*REQUIRED ACTION*. Among the records that follow, find the line with "def noteBankErrors (t" and the line with "def stackOf (s". Set down those lines and all lines between them exactly, without adding anything.

Top of SUPPLIED RECORDS

-- ==== Sys2Proof/Machine/State.lean ====
section
/-! DEFINITION. The state of the package as plain data, and the state right after reset. -/

namespace Sys2Proof.Machine

/-- Condition of the check bits of one 32-byte half (R142, R143) or sector (R173, R174). -/
inductive Ecc where
  | clean | single | poison
deriving DecidableEq, Repr, Inhabited

/-- Special state of an accumulation window (R115). -/
inductive WinState where
  | finite | posInf | negInf | nan
deriving DecidableEq, Repr, Inhabited

/-- One accumulation window (R115): W as a 120-bit two's-complement integer, its sticky bit, its state. -/
structure Window where
  w : BitVec 120 := 0
  sticky : Bool := false
  st : WinState := .finite
deriving DecidableEq, Repr, Inhabited

/-- One accumulator tile (R65, R115): anchor, row count, and its windows keyed by row × 64 + column. -/
structure Acc where
  anchor : Int := 0
  rows : Nat := 0
  wins : Map Window := []
deriving DecidableEq, Repr, Inhabited

/-- One weight buffer (R110): `fmt` is none until an MXW loads it. -/
structure WBuf where
  fmt : Option Nat := none
  elems : List Byte := []
  scales : List Byte := []
  ew : Int := -160
deriving DecidableEq, Repr, Inhabited

/-- A stream descriptor (R90), four words. -/
structure Desc where
  w0 : Word := 0
  w1 : Word := 0
  w2 : Word := 0
  w3 : Word := 0
deriving DecidableEq, Repr, Inhabited

/-- A pending STEEP hint (R89). -/
structure Hint where
  level : Nat
  start : Nat
  dur : Nat
deriving DecidableEq, Repr

/-- What a tile waits for (R67, R78, R82, R90, R99): a WAITT operand, a barrier instance, the resumption of a member that
was halted when its barrier ended (released at `trel`, or failed), a tag, a descriptor slot, the operations of a FENCE
mask, the operations that GANG.END waits for, or the other members at a BRP with ANY or ALL. -/
inductive Wait where
  | waitt (till : Nat)
  | bar (k : BarKey) (d pd : Nat)
  | barOver (trel : Option Nat) (d pd : Nat)
  | cplw (tagWord : Word) (d : Nat) (off : Option Nat)
  | swait (slot d : Nat)
  | fence (mask d : Nat)
  | gangEnd
  | brp (x : BArgs)
deriving DecidableEq, Repr

/-- From when a byte that was written is sure to read new (R70): `lat` cycles after tick `from_`, which is TILE.CYCLES
`ready` at the latest; the SWAIT or FENCE that observes a descriptor slot; the CPLW, CPLP or FENCE that observes an
operation. -/
inductive Until where
  | cycles (ready from_ lat : Nat)
  | slot (i : Nat)
  | tag (tag gen : Nat)
deriving DecidableEq, Repr

/-- A byte of a tile's SRAM whose new value is not yet sure to be read (R70): its tile offset, its old value, and from
when it reads new. -/
structure Unsettled where
  off : Nat
  old : Byte
  till : Until
deriving DecidableEq, Repr

/-- The state of one tile that no register shows (R65). `br` holds the leader's branch decisions that this member has
not reached: whether the link is written, taken or not, and the next index (R78). `wrapped` says that INDEX ran past its
last value (R99), `asked` that the banks have admitted the accesses of the instruction in progress (R146, R153).
`firstMxm` is the tick until which the start governor holds the
next MXM, and when that MXM first asked (R369); `ballast` is in 1/300 of the matrix peak, `beats` the beats of the last
10 µs with their ticks (R367); `scrub` the next word that each bank's scrub reads (R144). -/
structure Tile where
  g : Map Word := []
  p : BitVec 8 := 0
  v : Map (BitVec 4096) := []
  wb : Map WBuf := []
  acc : Map Acc := []
  imem : Map Word := []
  imemLen : Nat := 0
  slots : Map Desc := []
  slotQ : List Nat := []
  running : Option Nat := none
  slotStatus : Map Word := []
  hints : List Hint := []
  gen : Word := 0
  wait : Option Wait := none
  pend : List Nat := []
  iq : List Word := []
  br : List (Bool × Bool × Nat) := []
  wrapped : Bool := false
  asked : Bool := false
  waitFrom : Nat := 0
  fenceErr : List Nat := [0, 0, 0]
  unsettled : List Unsettled := []
  firstMxm : Option (Nat × Option Nat) := none
  ballast : Nat := 0
  beats : List (Nat × Nat) := []
  scrub : Map Nat := []
deriving DecidableEq, Repr, Inhabited

/-- States of a completion-table entry (R198). -/
inductive CplState where
  | free | opened | done | quarantine
deriving DecidableEq, Repr, Inhabited

/-- Kinds of operation that hold an entry (R83, R91, R191–R193, R206, R299, R338). -/
inductive CplKind where
  | load | store | atomic | put | get | third | pitch | coll | desc | dmaIn | dmaOut | eth | image | members
deriving DecidableEq, Repr, Inhabited

/-- Where a response goes (R198): the sink reserved at issue. -/
inductive Sink where
  | none
  | reg (t d : Nat)
  | sram (t off : Nat)
  | queue (q idx : Nat)
  | copyFor (req : Packet)
  | slot (t i : Nat)
  | job (leader : Nat)
deriving DecidableEq, Repr, Inhabited

/-- One completion-table entry (R198, R203). `lateBy` is the deadline that a pitch operation takes when it is late, fixed
at issue (R7, R204, R206). `items` counts the entries of a member list that is fetched, or names the
flow of an ETH_SEND. `damaged` says that an uncorrectable error was found in the entry (R386). -/
structure Cpl where
  st : CplState := .free
  gen : Nat := 0
  kind : CplKind := .store
  tile : Option Nat := none
  sink : Sink := .none
  tenant : Nat := 0
  ar : Bool := false
  target : Word := 0
  base : Nat := 0
  expect : Nat := 0
  got : Nat := 0
  deadline : Nat := 0
  firstErr : Nat := 0
  sent : Bool := false
  answered : Bool := false
  targets : List (Nat × Nat) := []
  slotTick : Nat := 0
  lateBy : Nat := 0
  resId : Nat := 0
  schedVer : Nat := 0
  late : Bool := false
  drops : Nat := 0
  inexact : Bool := false
  items : Nat := 0
  cvu : Option Nat := none
  orphan : Bool := false
  buf : Map Byte := []
  damaged : Bool := false
  seq : Nat := 0
  doneAt : Nat := 0
  valid : Bool := false
  rec0 : Word := 0
  rec1 : Word := 0
  rec2 : Word := 0
  rec3 : Word := 0
deriving DecidableEq, Repr, Inhabited

/-- What an access does at its target (R28, R148, R149, R209). `op` of an atomic is its packet opcode (R196). -/
inductive AccOp where
  | read
  | write
  | atomic (op : Nat) (narrow : Bool) (operand compare : Word)
deriving DecidableEq, Repr, Inhabited

/-- How an access is answered: nobody waits, the request packet is answered, an own completion entry advances, a
segment of a get or of a third-party put is sent on, a host read is answered, a queue record or a ring entry
moves, or the part of an access that spans HBM lines joins the others (R170). `gen` is the generation of the entry that
the access was made for (R199). -/
inductive Reply where
  | none
  | packet (req : Packet)
  | tag (tag gen : Nat)
  | getSeg (req : Packet) (dst seg : Nat) (last : Bool)
  | putSeg (tag gen dst seg : Nat) (last : Bool)
  | bar (id : Nat)
  | copyTo (tag gen dst : Nat)
  | hostOut (tag gen addr : Nat)
  | entry (q idx : Nat)
  | part (id lo : Nat)
  | coll (tag gen : Nat)
deriving DecidableEq, Repr, Inhabited

/-- An access that has passed the checks of R209 steps 1–4, or an own access of this device (R189). `epoch` is the
window epoch it is stamped with (R212), none when no window checked it. -/
structure Access where
  op : AccOp := .read
  addr : Nat := 0
  len : Nat := 0
  data : List Byte := []
  poison : Bool := false
  agent : Nat := 0
  tenant : Nat := 0
  share : Bool := false
  epoch : Option Nat := none
  since : Nat := 0
  reply : Reply := .none
deriving DecidableEq, Repr, Inhabited

/-- Segments of one put performed at this destination and not yet acknowledged (R191). -/
structure AckDue where
  dev : Nat
  tag : Nat
  gen : Nat
  tenant : Nat
  segs : Nat := 0
  unackedSegs : Nat := 0
  unackedBytes : Nat := 0
  lastSeg : Option Nat := none
  err : Nat := 0
  since : Nat := 0
deriving DecidableEq, Repr

/-- An access that spans HBM lines (R170): itself, the bytes that its parts have still to answer for, the data read so
far, the first error among the parts, whether any read poison. -/
structure Part where
  acc : Access
  left : Nat
  data : Map Byte := []
  status : Nat := 0
  poison : Bool := false
deriving DecidableEq, Repr

/-- Remote memory access: window table, held accesses, delivered packets, acknowledgements due, accesses in parts with
the number of the next (R170, R191, R209, R211). An access is held before a bank under 16 × tile + bank, before a stack's
full queue under 8192 + 4 × partition + stack. -/
structure Rma where
  windows : Map (Word × Word) := []
  held : List (Nat × Access) := []
  deliverQ : List Packet := []
  ackDue : List AckDue := []
  parts : List (Nat × Part) := []
  nextPart : Nat := 0
deriving DecidableEq, Repr, Inhabited

/-- What an entry of a bank's queues is there for (R153, R156): an access already performed, whose words still take their
cycles; an access through a view at a normal address, to be performed when its first word proceeds; a unit of tile `t`,
whose instruction goes on when its first word has proceeded. -/
inductive BankWork where
  | spent
  | access (view a : Nat) (x : Access)
  | unit (t : Nat)
deriving DecidableEq, Repr

/-- An admitted access in a bank's queues (R145–R149, R153): its port, the word it accesses next, the words it still has
to access, whether it reads, whether each word takes the write cycle of a fall-back atomic, and the index of its
instruction where a unit of the tile made it. -/
structure BankEntry where
  port : Nat
  word : Nat
  left : Nat
  isRead : Bool
  two : Bool := false
  index : Nat := 0
  work : BankWork := .spent
deriving DecidableEq, Repr
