/-- `n` bytes from an address. -/
def memBytes (s : State) (a n : Nat) : List Byte := (List.range n).map (fun i => memByte s (a + i))

/-- One byte written. -/
def putByte (a : Nat) (b : Byte) (s : State) : State := { s with mem := mset 0 s.mem a b }

/-- Bytes written from an address upward. -/
def putBytes (a : Nat) : List Byte → State → State
  | [], s => s
  | b :: r, s => putBytes (a + 1) r (putByte a b s)

/-- Condition of the check bits of the 32-byte half or sector that holds an address. -/
def eccOf (s : State) (u : Nat) : Ecc := mget .clean s.ecc u

/-- Sets the condition of a half or sector. -/
def setEcc (u : Nat) (e : Ecc) (s : State) : State := { s with ecc := mset .clean s.ecc u e }

/-- The halves or sectors that `n` bytes from `a` touch, ascending. -/
def unitsOf (a n : Nat) : List Nat :=
  if n = 0 then [] else (List.range ((a + n - 1) / 32 - a / 32 + 1)).map (fun i => a / 32 + i)

/-- Whether a write of `n` bytes from `a` covers a whole unit. -/
def coversUnit (a n u : Nat) : Bool := decide (a ≤ 32 * u ∧ 32 * u + 32 ≤ a + n)

/-- The poisoned units that a read of `n` bytes from `a` meets. -/
def poisonedIn (s : State) (a n : Nat) : List Nat := (unitsOf a n).filter (fun u => eccOf s u = .poison)

/-- The units that a write must leave alone: poisoned and not covered whole, or updated through a view (R143, R174). -/
def blockedIn (s : State) (whole : Bool) (a n : Nat) : List Nat :=
  (poisonedIn s a n).filter (fun u => !(whole && coversUnit a n u))

/-- The bytes of a write that land in units that are not blocked. -/
def putUnblocked (blocked : List Nat) (a : Nat) : List Byte → State → State
  | [], s => s
  | b :: r, s => putUnblocked blocked (a + 1) r (if blocked.contains (a / 32) then s else putByte a b s)

/-- A write to memory with its check bits: the units that refused it are left as they were; the others hold the new
bytes with valid check bits, or with poison marks where the data is poisoned (R142, R143, R194). -/
def writeMem (whole poison : Bool) (a : Nat) (bs : List Byte) (s : State) : List Nat × State :=
  let blocked := blockedIn s whole a bs.length
  let s' := putUnblocked blocked a bs s
  (blocked, ((unitsOf a bs.length).filter (fun u => !blocked.contains u)).foldl
    (fun s u => setEcc u (if poison then .poison else .clean) s) s')

/-- Zero-fills a range of memory with valid check bits (R159, R160). -/
def zeroRange (lo hi : Nat) (s : State) : State :=
  { s with mem := mdrop (fun a => decide (lo ≤ a ∧ a < hi)) s.mem,
           ecc := mdrop (fun u => decide (lo ≤ 32 * u ∧ 32 * u < hi)) s.ecc }

/-- Bitwise combination of two lists of bytes, the shorter length. -/
def zipBytes (f : Byte → Byte → Byte) : List Byte → List Byte → List Byte
  | a :: r, b :: t => f a b :: zipBytes f r t
  | _, _ => []

/-- Each aligned 8-byte lane added as int64 (R149). -/
def addLanes : Nat → List Byte → List Byte → List Byte
  | 0, _, _ => []
  | n + 1, a, b => leBytes 8 (leNat (a.take 8) + leNat (b.take 8)) ++ addLanes n (a.drop 8) (b.drop 8)

/-- The bytes that a store through a view leaves (R28, R148, R149). -/
def viewBytes (view : Nat) (old new : List Byte) : List Byte :=
  if view = 0 then new
  else if view = 1 then zipBytes (fun o n => o ||| n) old new
  else if view = 2 then zipBytes (fun o n => o &&& ~~~ n) old new
  else addLanes (new.length / 8) old new

/-- Width in bytes of an atomic (R187, R196). -/
def atomicWidth (op : Nat) (narrow : Bool) : Nat :=
  if op = 0x10 ∨ op = 0x12 then 4 else if op = 0x11 then 8 else if narrow then 4 else 8

/-- The new value of a word under an atomic (R148, R149, R196). -/
def atomicResult (op w old operand compare : Nat) : Nat :=
  let m := 2 ^ (8 * w)
  if op = 0x10 ∨ op = 0x11 then (old + operand) % m
  else if op = 0x12 then addF32 old (operand % m)
  else if op = 0x13 then operand % m
  else if op = 0x14 then (if old = compare % m then operand % m else old)
  else if op = 0x15 then old ||| operand % m
  else old &&& (m - 1 - operand % m)

-- Banks (R141, R151–R153)

/-- Bank of a tile offset (R141). -/
def bankOf (off : Nat) : Nat := off / 0x20000 % 16

/-- The ownership check of R152. -/
def owns (s : State) (t b agent tenant : Nat) : Bool :=
  let o := rd s (Reg.bankOwner t b)
  (fld o 7 0 == tenant) && (fld o 27 16 == agent || fld o 27 16 == 0xFFF)

/-- Whether a handover of a bank is pending (R156). -/
def handoverPending (s : State) (t b : Nat) : Bool := rdB s (Reg.bankStatus t b) 2

/-- Whether a tile's cluster is on, and whether a wake of it is in progress (R159). -/
def bankOn (s : State) (t : Nat) : Bool := domainIsOn s (clusterDomain t)
/-- See `bankOn`. -/
def bankWaking (s : State) (t : Nat) : Bool := s.pwr.waitOn.contains (clusterDomain t)

/-- The banks that an access of a tile's SRAM touches. -/
def banksOf (off n : Nat) : List Nat :=
  (List.range (bankOf (off + (n - 1)) - bankOf off + 1)).map (fun i => bankOf off + i)

/-- Tile and bank of a local address in the normal view of SRAM. -/
def tileBankOf (a : Nat) : Nat × Nat := ((a - 0x7F0000000000) / 0x200000, (a - 0x7F0000000000) / 0x20000 % 16)

/-- Counts the error conditions that a read of `n` bytes of SRAM at a normal address meets, and records one occurrence
per uncorrectable half (R143, R387). -/
def noteErrors (a n : Nat) (o : Occ) (s : State) : State :=
  (unitsOf a n).foldl (fun s u =>
    let tb := tileBankOf (32 * u)
    match eccOf s u with
    | .clean => s
    | .single => s |> addSat (Reg.bankEcc tb.1 tb.2) 63 48 1 |> wrF (Reg.bankEcc tb.1 tb.2) 11 0 (u % 4096)
    | .poison => s |> addSat (Reg.bankEcc tb.1 tb.2) 47 32 1 |> wrF (Reg.bankEcc tb.1 tb.2) 11 0 (u % 4096)
        |> recordData srcSram o (some (tb.1 / 128))) s

/-- `noteErrors` at an offset of a tile. -/
def noteBankErrors (t off n : Nat) (o : Occ) (s : State) : State := noteErrors (sramAddr t off) n o s

-- HBM placement (R170)

/-- Stack that serves a slice offset. -/
def stackOf (s : State) (off : Nat) : Nat := off / 256 % s.boot.stackCount

/-- Pseudo-channel of its stack that serves a slice offset, the line within it, and the sector within the line. -/
def pseudoChannel (s : State) (off : Nat) : Nat := off / 256 / s.boot.stackCount % 32
/-- See `pseudoChannel`. -/
def channelRow (s : State) (off : Nat) : Nat := off / 256 / (32 * s.boot.stackCount)
/-- See `pseudoChannel`. -/
def lineSector (off : Nat) : Nat := off / 32 % 8

/-- Slice offset of a line, from its stack, its pseudo-channel and its row. -/
def lineOffset (s : State) (stack pc row : Nat) : Nat := ((row * 32 + pc) * s.boot.stackCount + stack) * 256

/-- State of a stack (R184): 0 ABSENT, 1 OFF, 2 TRAINING, 3 READY, 4 RETRAIN, 5 THERMAL_HOLD, 6 FAILED. -/
def stackState (s : State) (p i : Nat) : Nat := rdF s (Reg.hbmStatus p i) 3 0

/-- Sets the state of a stack. -/
def setStackState (p i v : Nat) (s : State) : State := wrF (Reg.hbmStatus p i) 3 0 v s

-- Tile faults (R71, R104)

/-- FAULT_INFO captures the first fault of a tile until software clears VALID. -/
def captureAt (t index code : Nat) (s : State) : State :=
  if rdB s (Reg.faultInfo t) 0 then s
  else wrReg (Reg.faultInfo t) (wd (index * 2 ^ 32 + code * 2 + 1)) s

/-- The capture of a fault at the instruction that a tile has reached. -/
def captureTile (t code : Nat) (s : State) : State := captureAt t (tileIndex s t) code s

/-- A tile fault of the instruction at an index: captured on the tile, GANG_MEMBER on every other member, the whole gang
FAULTED, TILE_FAULT recorded (R71, R104, R385). -/
def tileFaultAt (t index code : Nat) (s : State) : State :=
  let ms := membersOf s (leaderOf s t)
  let s := captureAt t index code s
  let s := (ms.filter (fun m => m ≠ t)).foldl (fun s m => captureTile m 8 s) s
  let s := ms.foldl (fun s m => s |> setTileState m 5 |> wrF (Reg.tileStatus m) 15 12 0
    |> onTl m (fun x => { x with wait := none, iq := [], br := [], asked := false })) s
  recordData srcTile
    { addr := wd index, dev := ownDev s, agent := t, tenant := tileTenant s t, access := 5, status := code }
    (some (t / 128)) s

/-- A tile fault of the instruction that a tile has reached. -/
def tileFault (t code : Nat) (s : State) : State := tileFaultAt t (tileIndex s t) code s

end Sys2Proof.Machine
end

Bottom of SUPPLIED RECORDS

*SOLUTION TO THIS PROBLEM*.
def noteBankErrors (t off n : Nat) (o : Occ) (s : State) : State := noteErrors (sramAddr t off) n o s

-- HBM placement (R170)

/-- Stack that serves a slice offset. -/
def stackOf (s : State) (off : Nat) : Nat := off / 256 % s.boot.stackCount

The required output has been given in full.